Beginning with the line that holds "q1 with unarmed" in the data below, give again every line through the one that holds "z with pixels", exactly as written.
━━━━━ Records for this task ━━━━━
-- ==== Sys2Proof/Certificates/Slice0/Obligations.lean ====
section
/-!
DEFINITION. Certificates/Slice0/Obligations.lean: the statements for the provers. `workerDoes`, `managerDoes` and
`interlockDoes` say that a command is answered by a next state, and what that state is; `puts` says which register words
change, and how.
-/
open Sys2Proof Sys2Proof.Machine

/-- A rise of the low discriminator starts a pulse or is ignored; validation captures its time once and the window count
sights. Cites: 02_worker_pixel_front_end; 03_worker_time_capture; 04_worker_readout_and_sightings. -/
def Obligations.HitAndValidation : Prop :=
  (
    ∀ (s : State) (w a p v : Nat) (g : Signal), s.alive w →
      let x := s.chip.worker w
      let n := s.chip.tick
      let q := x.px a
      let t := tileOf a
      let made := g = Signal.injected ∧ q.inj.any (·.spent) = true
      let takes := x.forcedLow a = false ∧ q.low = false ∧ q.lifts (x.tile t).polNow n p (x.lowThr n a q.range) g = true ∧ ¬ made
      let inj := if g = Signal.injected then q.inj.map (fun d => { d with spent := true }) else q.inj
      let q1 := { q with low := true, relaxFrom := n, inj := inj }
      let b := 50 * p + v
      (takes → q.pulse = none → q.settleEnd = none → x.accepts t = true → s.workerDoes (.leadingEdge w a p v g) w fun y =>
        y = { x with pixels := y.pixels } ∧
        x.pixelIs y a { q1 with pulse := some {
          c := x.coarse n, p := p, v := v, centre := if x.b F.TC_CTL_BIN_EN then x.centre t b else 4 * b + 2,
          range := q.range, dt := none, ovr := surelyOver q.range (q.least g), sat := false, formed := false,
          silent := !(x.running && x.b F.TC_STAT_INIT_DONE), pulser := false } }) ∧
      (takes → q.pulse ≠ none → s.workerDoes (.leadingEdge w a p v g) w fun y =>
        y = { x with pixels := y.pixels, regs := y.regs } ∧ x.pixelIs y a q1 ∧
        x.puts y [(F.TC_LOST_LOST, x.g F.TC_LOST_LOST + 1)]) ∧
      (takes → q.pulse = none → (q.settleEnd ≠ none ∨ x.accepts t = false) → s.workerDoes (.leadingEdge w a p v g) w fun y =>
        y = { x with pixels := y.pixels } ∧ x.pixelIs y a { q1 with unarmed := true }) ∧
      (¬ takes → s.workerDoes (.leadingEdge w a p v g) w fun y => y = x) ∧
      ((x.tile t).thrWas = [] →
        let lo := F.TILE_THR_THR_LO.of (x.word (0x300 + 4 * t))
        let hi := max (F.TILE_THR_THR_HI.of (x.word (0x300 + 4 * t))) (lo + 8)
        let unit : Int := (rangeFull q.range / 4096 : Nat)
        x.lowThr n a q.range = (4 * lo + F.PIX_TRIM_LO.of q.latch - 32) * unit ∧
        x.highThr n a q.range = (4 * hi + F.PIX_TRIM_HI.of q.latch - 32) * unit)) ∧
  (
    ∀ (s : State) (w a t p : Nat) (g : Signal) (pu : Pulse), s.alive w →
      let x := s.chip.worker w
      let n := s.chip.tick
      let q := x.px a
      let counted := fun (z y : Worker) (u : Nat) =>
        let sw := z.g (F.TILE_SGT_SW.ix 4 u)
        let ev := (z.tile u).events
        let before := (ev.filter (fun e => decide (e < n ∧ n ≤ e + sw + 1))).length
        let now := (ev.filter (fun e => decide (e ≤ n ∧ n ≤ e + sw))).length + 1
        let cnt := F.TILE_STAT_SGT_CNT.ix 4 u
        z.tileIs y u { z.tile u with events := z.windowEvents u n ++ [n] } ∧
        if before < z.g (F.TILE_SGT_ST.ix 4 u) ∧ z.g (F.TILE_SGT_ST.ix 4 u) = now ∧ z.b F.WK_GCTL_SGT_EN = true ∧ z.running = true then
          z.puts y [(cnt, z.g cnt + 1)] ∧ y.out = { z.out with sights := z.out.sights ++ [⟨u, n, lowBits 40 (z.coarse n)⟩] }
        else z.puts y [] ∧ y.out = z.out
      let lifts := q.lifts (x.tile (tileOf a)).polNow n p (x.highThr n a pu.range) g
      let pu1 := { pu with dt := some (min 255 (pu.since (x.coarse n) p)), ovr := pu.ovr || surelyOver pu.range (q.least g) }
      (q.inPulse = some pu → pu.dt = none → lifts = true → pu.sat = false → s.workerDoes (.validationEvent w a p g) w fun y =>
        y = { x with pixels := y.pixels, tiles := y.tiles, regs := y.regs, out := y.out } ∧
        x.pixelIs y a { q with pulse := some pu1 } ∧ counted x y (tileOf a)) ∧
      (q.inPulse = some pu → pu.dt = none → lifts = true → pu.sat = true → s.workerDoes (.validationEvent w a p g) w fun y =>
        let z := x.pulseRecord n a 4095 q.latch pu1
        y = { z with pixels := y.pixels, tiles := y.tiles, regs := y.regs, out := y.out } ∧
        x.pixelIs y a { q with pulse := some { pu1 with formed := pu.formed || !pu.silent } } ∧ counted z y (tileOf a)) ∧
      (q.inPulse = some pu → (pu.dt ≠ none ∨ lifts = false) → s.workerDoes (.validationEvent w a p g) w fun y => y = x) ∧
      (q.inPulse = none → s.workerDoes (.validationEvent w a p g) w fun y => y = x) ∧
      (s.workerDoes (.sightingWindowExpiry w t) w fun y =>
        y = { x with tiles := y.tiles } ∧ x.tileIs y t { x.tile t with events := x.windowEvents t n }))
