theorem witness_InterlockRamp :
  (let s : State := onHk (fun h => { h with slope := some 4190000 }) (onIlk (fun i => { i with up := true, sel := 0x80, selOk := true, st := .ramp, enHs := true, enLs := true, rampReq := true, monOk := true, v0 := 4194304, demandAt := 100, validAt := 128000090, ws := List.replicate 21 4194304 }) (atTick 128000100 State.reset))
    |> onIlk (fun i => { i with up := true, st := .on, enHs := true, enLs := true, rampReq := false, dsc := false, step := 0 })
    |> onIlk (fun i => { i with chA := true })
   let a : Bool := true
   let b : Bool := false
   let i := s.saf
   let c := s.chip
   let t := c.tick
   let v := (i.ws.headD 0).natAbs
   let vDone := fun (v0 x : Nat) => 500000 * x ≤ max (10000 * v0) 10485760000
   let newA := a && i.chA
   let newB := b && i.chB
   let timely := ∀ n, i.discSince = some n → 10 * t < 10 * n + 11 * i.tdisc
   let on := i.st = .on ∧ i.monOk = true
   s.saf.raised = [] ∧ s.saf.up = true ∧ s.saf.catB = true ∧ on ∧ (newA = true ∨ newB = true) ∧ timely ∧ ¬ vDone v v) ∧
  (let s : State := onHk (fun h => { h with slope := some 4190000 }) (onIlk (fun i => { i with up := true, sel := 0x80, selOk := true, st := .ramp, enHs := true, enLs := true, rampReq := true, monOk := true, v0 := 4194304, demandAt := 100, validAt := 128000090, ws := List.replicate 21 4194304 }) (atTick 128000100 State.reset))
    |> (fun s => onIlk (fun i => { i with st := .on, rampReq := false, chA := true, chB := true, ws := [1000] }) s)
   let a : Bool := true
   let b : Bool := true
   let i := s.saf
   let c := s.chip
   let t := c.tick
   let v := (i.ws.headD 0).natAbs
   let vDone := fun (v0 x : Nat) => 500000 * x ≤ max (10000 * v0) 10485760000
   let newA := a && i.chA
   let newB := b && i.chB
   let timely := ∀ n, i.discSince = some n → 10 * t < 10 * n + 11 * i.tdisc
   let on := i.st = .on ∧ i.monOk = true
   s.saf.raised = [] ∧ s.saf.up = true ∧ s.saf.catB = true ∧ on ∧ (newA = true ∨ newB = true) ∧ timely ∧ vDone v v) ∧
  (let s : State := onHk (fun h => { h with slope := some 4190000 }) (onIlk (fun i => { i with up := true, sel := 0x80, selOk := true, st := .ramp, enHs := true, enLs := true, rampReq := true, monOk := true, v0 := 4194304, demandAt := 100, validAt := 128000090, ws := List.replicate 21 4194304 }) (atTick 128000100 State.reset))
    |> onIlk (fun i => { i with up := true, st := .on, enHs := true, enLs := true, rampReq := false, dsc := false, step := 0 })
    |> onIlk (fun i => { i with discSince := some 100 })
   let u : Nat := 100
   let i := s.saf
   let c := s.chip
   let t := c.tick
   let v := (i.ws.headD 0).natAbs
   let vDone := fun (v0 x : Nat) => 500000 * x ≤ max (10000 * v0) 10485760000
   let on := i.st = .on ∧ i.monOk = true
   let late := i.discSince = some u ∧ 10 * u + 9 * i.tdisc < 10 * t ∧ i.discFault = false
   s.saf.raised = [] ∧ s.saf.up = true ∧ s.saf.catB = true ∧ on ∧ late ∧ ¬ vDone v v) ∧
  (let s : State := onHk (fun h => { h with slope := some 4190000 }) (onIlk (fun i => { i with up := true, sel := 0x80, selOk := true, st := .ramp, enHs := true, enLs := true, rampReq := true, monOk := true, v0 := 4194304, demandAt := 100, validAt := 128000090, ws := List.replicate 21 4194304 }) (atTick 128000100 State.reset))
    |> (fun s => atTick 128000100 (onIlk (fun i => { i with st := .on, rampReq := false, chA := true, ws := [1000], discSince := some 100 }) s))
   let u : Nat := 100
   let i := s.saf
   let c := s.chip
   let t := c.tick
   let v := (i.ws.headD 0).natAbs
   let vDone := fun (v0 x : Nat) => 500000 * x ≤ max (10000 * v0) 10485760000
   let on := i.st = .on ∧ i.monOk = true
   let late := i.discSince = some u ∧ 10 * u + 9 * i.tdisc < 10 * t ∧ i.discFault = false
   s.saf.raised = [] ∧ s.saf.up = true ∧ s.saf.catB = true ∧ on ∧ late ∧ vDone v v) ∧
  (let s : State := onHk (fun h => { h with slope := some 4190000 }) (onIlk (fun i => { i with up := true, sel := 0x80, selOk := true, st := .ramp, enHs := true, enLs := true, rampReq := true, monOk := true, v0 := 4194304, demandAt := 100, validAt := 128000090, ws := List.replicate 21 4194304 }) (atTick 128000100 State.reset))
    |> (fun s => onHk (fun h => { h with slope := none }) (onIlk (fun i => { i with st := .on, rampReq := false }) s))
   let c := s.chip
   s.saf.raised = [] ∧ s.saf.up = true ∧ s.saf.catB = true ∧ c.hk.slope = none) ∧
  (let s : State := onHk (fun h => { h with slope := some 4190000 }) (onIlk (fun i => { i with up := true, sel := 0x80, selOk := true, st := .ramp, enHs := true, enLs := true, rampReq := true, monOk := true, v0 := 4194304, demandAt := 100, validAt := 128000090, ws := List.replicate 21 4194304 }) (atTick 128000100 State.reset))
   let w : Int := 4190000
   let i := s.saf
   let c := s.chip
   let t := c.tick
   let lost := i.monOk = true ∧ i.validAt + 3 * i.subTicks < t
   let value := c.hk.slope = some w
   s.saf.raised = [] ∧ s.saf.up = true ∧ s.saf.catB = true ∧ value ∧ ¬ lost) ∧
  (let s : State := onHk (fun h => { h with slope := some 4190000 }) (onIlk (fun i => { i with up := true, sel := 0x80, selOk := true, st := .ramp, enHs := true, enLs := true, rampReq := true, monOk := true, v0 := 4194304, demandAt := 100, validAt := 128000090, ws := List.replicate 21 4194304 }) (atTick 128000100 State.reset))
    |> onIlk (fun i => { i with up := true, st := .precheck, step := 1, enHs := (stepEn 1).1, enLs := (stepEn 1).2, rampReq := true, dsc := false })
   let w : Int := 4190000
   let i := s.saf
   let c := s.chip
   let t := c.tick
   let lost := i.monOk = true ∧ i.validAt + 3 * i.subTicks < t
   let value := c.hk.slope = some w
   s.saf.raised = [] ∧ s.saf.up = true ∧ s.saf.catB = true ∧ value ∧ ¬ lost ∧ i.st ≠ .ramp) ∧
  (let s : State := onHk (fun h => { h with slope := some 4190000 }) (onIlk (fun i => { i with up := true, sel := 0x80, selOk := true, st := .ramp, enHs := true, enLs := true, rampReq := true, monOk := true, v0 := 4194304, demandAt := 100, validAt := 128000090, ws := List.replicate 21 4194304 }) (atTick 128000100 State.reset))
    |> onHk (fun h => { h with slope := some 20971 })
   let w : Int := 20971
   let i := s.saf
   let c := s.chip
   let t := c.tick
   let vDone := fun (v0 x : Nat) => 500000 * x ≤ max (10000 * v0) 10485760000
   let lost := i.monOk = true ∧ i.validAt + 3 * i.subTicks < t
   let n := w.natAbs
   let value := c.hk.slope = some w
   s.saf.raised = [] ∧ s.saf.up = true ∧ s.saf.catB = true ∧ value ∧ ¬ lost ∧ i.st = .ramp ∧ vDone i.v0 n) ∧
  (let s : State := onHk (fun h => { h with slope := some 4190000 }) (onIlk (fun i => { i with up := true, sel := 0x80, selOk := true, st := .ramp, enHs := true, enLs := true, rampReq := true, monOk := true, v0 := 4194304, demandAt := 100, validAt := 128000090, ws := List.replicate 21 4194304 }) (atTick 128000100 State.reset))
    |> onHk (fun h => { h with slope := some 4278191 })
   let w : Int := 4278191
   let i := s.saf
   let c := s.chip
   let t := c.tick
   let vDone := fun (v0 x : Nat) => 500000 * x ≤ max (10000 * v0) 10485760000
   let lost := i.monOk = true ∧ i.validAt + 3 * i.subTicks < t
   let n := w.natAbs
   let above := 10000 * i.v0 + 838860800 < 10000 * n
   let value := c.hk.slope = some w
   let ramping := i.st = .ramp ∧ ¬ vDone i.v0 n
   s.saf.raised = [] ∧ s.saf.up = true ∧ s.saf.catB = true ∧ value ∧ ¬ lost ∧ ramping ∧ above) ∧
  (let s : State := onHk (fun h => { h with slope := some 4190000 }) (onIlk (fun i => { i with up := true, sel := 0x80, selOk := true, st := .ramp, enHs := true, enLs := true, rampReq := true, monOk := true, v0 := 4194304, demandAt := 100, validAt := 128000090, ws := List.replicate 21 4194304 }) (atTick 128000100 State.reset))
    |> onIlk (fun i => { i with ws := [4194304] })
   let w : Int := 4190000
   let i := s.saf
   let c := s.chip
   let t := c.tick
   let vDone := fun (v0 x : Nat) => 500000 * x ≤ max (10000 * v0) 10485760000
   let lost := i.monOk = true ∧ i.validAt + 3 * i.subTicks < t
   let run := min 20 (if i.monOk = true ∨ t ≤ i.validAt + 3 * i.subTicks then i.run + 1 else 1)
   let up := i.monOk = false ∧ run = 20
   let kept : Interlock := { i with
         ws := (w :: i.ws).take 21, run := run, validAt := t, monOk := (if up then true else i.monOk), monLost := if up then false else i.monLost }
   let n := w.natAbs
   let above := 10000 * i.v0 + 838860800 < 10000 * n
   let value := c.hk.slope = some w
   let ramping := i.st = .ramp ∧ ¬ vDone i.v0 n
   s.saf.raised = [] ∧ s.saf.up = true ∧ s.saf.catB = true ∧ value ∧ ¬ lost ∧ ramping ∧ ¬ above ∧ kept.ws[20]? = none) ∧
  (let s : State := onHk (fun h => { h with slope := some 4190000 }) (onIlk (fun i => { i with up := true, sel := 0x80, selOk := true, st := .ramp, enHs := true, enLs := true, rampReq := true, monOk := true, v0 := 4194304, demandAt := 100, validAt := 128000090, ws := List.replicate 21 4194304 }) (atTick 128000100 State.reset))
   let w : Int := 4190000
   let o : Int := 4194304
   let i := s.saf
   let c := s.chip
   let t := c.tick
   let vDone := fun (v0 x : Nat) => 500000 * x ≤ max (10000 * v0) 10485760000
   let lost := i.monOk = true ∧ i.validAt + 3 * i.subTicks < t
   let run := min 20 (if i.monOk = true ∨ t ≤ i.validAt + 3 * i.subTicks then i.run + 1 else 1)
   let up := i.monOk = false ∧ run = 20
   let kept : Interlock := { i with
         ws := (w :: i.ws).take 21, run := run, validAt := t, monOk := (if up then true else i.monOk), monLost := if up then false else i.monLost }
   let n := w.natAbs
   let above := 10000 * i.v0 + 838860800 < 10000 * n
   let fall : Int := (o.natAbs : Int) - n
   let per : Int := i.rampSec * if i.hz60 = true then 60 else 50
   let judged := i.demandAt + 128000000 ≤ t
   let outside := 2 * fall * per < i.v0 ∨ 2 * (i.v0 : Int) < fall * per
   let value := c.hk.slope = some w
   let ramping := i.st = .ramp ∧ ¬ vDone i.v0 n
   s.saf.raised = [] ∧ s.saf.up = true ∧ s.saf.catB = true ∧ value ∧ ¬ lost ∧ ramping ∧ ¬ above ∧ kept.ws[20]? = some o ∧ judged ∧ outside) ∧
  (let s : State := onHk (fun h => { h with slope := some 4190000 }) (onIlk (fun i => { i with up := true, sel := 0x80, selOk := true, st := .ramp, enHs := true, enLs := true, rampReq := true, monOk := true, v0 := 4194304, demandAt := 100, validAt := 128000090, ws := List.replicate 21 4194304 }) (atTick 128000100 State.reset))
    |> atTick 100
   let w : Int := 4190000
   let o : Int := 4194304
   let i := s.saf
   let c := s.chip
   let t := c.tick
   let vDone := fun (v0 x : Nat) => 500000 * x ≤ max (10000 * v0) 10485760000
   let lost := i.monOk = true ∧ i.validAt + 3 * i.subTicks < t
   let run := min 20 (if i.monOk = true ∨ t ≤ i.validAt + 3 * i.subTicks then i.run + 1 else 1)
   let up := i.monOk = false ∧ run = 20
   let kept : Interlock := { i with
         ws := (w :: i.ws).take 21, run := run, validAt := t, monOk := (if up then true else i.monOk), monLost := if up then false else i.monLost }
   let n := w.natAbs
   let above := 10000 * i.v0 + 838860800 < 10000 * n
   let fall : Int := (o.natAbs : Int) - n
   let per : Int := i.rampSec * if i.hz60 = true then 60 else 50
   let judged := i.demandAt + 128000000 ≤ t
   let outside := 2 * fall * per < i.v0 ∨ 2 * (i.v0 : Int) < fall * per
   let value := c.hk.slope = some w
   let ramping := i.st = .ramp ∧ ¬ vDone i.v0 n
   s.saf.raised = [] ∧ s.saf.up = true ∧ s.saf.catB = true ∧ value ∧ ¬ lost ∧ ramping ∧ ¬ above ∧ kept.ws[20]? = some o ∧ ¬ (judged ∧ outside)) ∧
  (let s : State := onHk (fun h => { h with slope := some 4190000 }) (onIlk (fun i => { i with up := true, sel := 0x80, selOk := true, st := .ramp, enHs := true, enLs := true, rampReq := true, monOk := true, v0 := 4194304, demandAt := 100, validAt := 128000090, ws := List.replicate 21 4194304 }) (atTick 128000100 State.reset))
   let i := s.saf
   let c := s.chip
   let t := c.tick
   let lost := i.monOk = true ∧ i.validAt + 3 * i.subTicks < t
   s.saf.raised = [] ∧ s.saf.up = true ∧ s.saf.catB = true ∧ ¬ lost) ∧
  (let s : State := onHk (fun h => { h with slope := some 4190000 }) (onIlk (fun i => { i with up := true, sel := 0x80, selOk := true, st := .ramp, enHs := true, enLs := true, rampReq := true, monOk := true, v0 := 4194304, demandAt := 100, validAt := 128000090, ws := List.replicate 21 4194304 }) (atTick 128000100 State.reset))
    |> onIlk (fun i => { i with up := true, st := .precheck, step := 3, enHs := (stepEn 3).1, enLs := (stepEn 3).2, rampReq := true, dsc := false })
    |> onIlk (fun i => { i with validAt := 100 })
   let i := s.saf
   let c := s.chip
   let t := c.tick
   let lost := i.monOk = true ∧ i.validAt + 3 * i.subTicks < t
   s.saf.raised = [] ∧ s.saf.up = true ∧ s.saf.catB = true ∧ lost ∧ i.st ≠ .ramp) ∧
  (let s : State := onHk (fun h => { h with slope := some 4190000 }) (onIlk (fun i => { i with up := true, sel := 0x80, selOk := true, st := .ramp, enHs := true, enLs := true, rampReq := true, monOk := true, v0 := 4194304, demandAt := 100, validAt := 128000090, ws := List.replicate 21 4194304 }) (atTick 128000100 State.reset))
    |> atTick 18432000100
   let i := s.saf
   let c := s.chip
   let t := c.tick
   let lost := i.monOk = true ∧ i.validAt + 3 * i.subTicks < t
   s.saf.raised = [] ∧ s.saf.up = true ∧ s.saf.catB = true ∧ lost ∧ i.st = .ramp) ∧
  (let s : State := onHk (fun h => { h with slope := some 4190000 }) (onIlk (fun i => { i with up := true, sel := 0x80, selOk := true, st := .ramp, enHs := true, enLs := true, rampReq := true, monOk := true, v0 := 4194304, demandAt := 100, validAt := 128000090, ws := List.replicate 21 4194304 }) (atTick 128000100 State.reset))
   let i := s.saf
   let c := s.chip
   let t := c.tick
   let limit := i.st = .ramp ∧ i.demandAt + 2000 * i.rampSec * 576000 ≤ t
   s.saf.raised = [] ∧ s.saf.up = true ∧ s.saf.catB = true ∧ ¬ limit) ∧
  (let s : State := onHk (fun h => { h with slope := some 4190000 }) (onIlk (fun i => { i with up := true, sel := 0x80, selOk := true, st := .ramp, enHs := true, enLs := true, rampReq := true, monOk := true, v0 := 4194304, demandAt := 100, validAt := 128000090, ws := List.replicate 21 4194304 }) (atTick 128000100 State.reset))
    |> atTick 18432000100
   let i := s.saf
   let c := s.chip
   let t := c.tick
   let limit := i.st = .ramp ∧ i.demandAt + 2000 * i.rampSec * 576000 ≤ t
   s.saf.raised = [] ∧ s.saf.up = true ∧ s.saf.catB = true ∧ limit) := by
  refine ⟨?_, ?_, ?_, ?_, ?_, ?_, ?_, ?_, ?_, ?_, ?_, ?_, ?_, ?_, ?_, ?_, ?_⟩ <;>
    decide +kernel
━━━━━
#### Response to the task:
        y = { x with pixels := y.pixels } ∧ x.pixelIs y a { q1 with unarmed := true }) ∧
      (¬ takes → s.workerDoes (.leadingEdge w a p v g) w fun y => y = x) ∧
      ((x.tile t).thrWas = [] →
        let lo := F.TILE_THR_THR_LO.of (x.word (0x300 + 4 * t))
        let hi := max (F.TILE_THR_THR_HI.of (x.word (0x300 + 4 * t))) (lo + 8)
        let unit : Int := (rangeFull q.range / 4096 : Nat)
        x.lowThr n a q.range = (4 * lo + F.PIX_TRIM_LO.of q.latch - 32) * unit ∧
        x.highThr n a q.range = (4 * hi + F.PIX_TRIM_HI.of q.latch - 32) * unit)) ∧
  (
    ∀ (s : State) (w a t p : Nat) (g : Signal) (pu : Pulse), s.alive w →
      let x := s.chip.worker w
      let n := s.chip.tick
      let q := x.px a
      let counted := fun (z y : Worker) (u : Nat) =>
        let sw := z.g (F.TILE_SGT_SW.ix 4 u)
        let ev := (z.tile u).events
        let before := (ev.filter (fun e => decide (e < n ∧ n ≤ e + sw + 1))).length
        let now := (ev.filter (fun e => decide (e ≤ n ∧ n ≤ e + sw))).length + 1
        let cnt := F.TILE_STAT_SGT_CNT.ix 4 u
        z.tileIs y u { z.tile u with events := z.windowEvents u n ++ [n] } ∧
        if before < z.g (F.TILE_SGT_ST.ix 4 u) ∧ z.g (F.TILE_SGT_ST.ix 4 u) = now ∧ z.b F.WK_GCTL_SGT_EN = true ∧ z.running = true then
          z.puts y [(cnt, z.g cnt + 1)] ∧ y.out = { z.out with sights := z.out.sights ++ [⟨u, n, lowBits 40 (z.coarse n)⟩] }
        else z.puts y [] ∧ y.out = z.out
      let lifts := q.lifts (x.tile (tileOf a)).polNow n p (x.highThr n a pu.range) g
      let pu1 := { pu with dt := some (min 255 (pu.since (x.coarse n) p)), ovr := pu.ovr || surelyOver pu.range (q.least g) }
      (q.inPulse = some pu → pu.dt = none → lifts = true → pu.sat = false → s.workerDoes (.validationEvent w a p g) w fun y =>
        y = { x with pixels := y.pixels, tiles := y.tiles, regs := y.regs, out := y.out } ∧
        x.pixelIs y a { q with pulse := some pu1 } ∧ counted x y (tileOf a)) ∧
      (q.inPulse = some pu → pu.dt = none → lifts = true → pu.sat = true → s.workerDoes (.validationEvent w a p g) w fun y =>
        let z := x.pulseRecord n a 4095 q.latch pu1
        y = { z with pixels := y.pixels, tiles := y.tiles, regs := y.regs, out := y.out } ∧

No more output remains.